>>>

-- ==== Sys2Proof/Tests/Slice0.lean ====
section
/-! SUPPORT. The author's own tests: the WellFormed smoke, words written out from the spec's encoding, one step of each
command against spec/95_test_vectors.md, and a witness for the hypotheses of each statement. -/

namespace Sys2Proof.Tests

open Sys2Proof Sys2Proof.Machine

/-! ## WellFormed: each check refuses an ill-formed term -/

theorem test_setfmt_reserved_tag_is_ill_formed : Instr.wellFormed (.setfmt 9#4) = false := by decide
theorem test_setlay_zero_exponent_is_ill_formed : Instr.wellFormed (.setlay 0#6 4#6) = false := by decide
theorem test_setlay_wide_is_well_formed : Instr.wellFormed (.setlay 63#6 63#6) = true := by decide

/-! ## Decoding: words written out bit by bit (OP, RSV, ARG) from 30_encoding.md R81 to R87 -/

theorem test_decode_nop : decodeTableWord 32 0b0000_000000000000_0000000000000000 = some .nop := by decide
theorem test_decode_setfmt : decodeTableWord 32 0b0001_000000000000_000000000000_0111 = some (.setfmt 7#4) := by decide
theorem test_decode_setfmt_ignores_bits :
    decodeTableWord 32 0b0001_111111111111_111111111111_0001 = some (.setfmt 1#4) := by decide
theorem test_decode_setlay :
    decodeTableWord 32 0b0010_000000000000_00_101000_00_011110 = some (.setlay 40#6 30#6) := by decide
theorem test_decode_setlay_ignores_bits :
    decodeTableWord 32 0b0010_000000000000_11_001000_11_010111 = some (.setlay 8#6 23#6) := by decide
theorem test_decode_decode : decodeTableWord 32 0b0011_000000000000_0000000000000000 = some (.decode 0#64) := by decide
theorem test_decode_encode : decodeTableWord 32 0b0100_000000000000_0000000000000000 = some (.encode 0#64) := by decide
theorem test_decode_decerr_hex :
    decodeTableWord 32 0b0101_000000000000_000000000000000_0 = some (.decerr .hex) := by decide
theorem test_decode_decerr_bin :
    decodeTableWord 32 0b0101_000000000000_000000000000000_1 = some (.decerr .bin) := by decide
theorem test_decode_encerr : decodeTableWord 32 0b0110_000000000000_0000000000000000 = some .encerr := by decide
theorem test_decode_illegal : decodeTableWord 32 0b0111_000000000000_0000000000000000 = none := by decide
theorem test_decode_data_word :
    decodeTableWord 96 (0x40490FDB * 2 ^ 32 + 0x30000000) = some (.decode 0x40490FDB#64) := by decide

/-! ## One step of each command (95_test_vectors.md) -/

/-- The state of a next outcome. -/
def nextOf : Host.Outcome State Fault Refusal → State
  | .next s => s
  | .refused _ => State.reset

/-- One edge at which the host presents a command. -/
def issue (word : CmdWord) (data : Word64) (s : State) : State :=
  nextOf (step { s with pins := [presentPins { word := word, data := data }] })

/-- A state under Custom with the given widths and pattern. -/
def customState (e m : BitVec 6) (b : Word64) : State :=
  { State.reset with fmt := 8#4, layE := e, layM := m, bits := b }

<<<

Report each line of the data in which "reset" occurs.

*Answer to the exercise*:
  | .refused _ => State.reset
  { State.reset with fmt := 8#4, layE := e, layM := m, bits := b }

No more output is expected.